_EXERCISE INSTRUCTIONS_. In the entries below, which lines run from the one containing "abbrev Answer := Option Reason × List Byte" to the one containing "### Tables -/"? Copy exactly those lines, ends included, and no others.

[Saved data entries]
>>

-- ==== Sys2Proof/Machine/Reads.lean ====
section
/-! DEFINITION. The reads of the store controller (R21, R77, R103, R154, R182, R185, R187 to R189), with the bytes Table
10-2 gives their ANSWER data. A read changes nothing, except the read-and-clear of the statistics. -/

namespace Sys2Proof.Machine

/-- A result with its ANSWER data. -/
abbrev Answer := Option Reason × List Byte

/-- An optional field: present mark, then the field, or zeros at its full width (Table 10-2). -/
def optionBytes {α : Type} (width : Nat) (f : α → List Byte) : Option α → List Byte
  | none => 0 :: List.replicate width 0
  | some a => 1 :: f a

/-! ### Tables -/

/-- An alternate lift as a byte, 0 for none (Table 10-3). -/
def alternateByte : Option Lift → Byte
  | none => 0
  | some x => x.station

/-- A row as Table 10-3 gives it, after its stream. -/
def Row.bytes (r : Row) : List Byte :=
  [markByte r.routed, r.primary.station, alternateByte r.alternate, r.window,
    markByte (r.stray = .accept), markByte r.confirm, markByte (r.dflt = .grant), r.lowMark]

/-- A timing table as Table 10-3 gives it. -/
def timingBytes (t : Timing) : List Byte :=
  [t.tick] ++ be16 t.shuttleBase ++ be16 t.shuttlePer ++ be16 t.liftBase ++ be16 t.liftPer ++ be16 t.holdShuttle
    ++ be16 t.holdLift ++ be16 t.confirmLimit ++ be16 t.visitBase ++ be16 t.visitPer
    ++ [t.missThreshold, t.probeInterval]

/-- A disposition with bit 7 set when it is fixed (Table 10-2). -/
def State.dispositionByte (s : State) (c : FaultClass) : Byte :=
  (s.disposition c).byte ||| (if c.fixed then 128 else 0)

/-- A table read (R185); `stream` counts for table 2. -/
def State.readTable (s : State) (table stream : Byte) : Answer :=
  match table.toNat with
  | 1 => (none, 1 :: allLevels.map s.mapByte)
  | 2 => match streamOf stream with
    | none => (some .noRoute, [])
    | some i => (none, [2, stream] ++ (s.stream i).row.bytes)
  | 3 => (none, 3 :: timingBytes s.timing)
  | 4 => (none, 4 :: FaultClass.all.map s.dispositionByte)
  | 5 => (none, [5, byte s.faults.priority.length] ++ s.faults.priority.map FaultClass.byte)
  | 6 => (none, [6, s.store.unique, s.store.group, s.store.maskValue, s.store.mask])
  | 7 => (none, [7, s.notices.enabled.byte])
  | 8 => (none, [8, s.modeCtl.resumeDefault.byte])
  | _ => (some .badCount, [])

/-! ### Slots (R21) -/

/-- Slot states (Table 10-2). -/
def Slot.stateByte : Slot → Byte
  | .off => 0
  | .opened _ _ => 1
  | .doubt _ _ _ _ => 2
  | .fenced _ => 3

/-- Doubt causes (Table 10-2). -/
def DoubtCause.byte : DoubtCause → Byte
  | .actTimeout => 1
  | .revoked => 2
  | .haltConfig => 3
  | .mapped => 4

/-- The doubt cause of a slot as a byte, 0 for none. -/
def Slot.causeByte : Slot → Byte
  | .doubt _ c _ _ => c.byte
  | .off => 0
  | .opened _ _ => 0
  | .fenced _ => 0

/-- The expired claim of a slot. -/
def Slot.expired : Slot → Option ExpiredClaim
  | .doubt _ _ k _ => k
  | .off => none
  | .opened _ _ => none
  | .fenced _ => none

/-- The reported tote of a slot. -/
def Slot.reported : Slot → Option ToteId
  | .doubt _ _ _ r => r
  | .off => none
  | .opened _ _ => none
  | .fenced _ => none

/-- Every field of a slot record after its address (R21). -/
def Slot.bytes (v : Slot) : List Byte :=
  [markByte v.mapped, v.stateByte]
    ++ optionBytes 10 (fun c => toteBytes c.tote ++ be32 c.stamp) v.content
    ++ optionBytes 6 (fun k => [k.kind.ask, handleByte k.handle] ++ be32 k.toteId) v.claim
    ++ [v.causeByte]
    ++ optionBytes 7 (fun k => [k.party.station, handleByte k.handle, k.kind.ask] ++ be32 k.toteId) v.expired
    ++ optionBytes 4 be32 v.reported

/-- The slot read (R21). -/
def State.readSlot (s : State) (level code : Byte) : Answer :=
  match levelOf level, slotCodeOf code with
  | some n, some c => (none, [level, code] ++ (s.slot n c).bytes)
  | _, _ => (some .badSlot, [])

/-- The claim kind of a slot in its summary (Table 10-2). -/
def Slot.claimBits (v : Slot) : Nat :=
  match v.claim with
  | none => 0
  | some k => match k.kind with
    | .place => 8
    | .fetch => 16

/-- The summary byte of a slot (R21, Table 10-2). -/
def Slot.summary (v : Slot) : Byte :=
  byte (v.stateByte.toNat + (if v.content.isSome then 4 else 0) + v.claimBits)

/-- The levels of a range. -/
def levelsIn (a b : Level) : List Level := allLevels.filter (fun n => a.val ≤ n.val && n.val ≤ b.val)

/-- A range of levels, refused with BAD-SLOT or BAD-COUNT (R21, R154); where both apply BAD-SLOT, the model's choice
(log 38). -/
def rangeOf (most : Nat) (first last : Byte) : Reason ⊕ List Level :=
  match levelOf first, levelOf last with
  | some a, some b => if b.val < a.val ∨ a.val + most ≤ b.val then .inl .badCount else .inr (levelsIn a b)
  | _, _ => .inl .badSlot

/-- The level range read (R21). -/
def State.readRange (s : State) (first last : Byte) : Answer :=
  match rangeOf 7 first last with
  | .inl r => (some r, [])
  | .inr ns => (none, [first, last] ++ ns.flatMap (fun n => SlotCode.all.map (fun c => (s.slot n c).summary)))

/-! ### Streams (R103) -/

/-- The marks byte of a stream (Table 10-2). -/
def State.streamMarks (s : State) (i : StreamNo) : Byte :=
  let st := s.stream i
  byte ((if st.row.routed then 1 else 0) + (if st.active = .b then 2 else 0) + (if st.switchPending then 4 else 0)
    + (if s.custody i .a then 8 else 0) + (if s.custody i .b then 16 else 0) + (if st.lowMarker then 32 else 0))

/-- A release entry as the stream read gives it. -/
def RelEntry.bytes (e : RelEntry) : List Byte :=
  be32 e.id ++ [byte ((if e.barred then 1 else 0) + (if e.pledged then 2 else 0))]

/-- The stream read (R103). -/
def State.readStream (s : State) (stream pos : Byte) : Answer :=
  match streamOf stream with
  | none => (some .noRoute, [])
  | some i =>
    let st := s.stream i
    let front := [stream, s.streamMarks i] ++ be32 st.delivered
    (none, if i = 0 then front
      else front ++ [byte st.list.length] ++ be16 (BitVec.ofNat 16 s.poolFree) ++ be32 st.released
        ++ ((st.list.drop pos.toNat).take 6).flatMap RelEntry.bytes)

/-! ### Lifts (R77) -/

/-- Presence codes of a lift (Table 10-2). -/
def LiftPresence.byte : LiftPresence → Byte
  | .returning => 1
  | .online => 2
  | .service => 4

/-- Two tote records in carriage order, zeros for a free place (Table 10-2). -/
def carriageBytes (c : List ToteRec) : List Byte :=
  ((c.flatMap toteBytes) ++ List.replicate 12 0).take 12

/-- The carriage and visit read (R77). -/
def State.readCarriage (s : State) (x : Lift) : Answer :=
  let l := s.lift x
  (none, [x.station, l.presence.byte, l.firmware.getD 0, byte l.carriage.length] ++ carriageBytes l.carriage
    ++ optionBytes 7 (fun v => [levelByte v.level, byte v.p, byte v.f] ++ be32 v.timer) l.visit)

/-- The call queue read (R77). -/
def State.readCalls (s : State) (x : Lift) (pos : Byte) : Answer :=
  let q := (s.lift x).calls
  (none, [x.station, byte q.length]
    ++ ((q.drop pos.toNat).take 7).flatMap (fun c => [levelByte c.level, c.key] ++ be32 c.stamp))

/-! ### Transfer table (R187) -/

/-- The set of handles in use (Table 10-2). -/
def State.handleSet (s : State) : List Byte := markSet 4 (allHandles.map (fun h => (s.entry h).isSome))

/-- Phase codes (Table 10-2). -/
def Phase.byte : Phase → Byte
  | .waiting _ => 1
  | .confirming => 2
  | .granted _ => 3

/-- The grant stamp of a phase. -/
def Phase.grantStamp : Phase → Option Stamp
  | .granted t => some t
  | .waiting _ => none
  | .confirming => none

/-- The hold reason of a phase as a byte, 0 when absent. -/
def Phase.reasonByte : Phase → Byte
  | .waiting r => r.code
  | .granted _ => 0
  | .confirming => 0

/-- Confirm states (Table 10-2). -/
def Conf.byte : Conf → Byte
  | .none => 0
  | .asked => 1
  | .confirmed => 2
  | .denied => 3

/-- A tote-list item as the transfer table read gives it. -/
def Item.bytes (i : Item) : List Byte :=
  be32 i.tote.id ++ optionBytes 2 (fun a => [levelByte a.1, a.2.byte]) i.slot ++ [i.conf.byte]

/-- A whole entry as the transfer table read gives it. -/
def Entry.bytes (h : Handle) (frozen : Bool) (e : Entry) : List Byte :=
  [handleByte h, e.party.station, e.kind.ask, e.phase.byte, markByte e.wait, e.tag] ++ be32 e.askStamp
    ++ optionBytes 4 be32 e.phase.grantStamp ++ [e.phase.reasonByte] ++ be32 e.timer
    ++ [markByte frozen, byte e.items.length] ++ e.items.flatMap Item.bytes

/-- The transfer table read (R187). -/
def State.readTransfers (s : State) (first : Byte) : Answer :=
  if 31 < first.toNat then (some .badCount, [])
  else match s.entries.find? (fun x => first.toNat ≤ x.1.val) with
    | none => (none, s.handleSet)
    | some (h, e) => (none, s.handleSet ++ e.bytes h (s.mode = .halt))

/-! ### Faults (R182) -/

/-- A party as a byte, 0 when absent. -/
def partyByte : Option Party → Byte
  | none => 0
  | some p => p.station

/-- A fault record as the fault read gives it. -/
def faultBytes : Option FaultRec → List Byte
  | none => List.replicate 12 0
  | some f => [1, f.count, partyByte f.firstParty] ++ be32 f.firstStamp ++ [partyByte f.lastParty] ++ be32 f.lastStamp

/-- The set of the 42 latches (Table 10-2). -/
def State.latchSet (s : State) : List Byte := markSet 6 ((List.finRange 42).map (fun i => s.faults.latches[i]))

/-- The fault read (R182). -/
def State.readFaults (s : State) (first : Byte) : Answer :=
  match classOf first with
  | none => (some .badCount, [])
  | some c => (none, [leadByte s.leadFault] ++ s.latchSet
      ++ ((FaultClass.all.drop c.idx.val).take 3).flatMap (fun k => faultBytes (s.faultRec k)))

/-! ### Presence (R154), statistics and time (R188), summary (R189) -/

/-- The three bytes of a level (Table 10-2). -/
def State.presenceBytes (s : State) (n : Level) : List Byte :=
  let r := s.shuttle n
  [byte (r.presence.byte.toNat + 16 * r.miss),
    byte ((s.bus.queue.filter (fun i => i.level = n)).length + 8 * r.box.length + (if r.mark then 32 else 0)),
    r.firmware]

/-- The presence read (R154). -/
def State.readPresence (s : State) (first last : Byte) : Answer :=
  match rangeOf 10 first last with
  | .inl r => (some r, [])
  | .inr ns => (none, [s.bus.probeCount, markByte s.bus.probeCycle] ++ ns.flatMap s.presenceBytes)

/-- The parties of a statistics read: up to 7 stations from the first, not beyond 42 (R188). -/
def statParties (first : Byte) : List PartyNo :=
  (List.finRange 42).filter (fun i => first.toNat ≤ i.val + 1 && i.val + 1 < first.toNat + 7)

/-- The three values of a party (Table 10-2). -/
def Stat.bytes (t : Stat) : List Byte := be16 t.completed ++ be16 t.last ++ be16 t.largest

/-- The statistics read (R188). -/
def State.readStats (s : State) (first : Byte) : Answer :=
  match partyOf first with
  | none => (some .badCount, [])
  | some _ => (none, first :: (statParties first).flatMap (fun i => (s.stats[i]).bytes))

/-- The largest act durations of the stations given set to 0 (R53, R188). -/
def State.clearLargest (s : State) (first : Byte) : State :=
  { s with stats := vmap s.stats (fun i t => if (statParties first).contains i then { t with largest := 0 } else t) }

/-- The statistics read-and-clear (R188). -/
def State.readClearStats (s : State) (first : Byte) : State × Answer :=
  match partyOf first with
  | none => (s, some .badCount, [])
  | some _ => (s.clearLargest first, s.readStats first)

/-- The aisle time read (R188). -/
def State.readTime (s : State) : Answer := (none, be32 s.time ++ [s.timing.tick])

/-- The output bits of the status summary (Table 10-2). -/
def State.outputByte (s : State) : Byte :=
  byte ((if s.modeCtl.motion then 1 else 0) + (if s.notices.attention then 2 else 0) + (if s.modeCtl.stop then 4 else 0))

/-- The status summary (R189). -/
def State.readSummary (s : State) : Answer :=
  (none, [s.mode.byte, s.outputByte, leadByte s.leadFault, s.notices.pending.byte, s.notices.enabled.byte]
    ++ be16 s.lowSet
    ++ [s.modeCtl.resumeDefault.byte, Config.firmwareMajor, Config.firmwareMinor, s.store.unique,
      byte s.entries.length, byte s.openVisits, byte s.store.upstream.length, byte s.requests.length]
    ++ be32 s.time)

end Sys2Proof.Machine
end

<<

_WRITTEN SOLUTION_.
abbrev Answer := Option Reason × List Byte

/-- An optional field: present mark, then the field, or zeros at its full width (Table 10-2). -/
def optionBytes {α : Type} (width : Nat) (f : α → List Byte) : Option α → List Byte
  | none => 0 :: List.replicate width 0
  | some a => 1 :: f a

/-! ### Tables -/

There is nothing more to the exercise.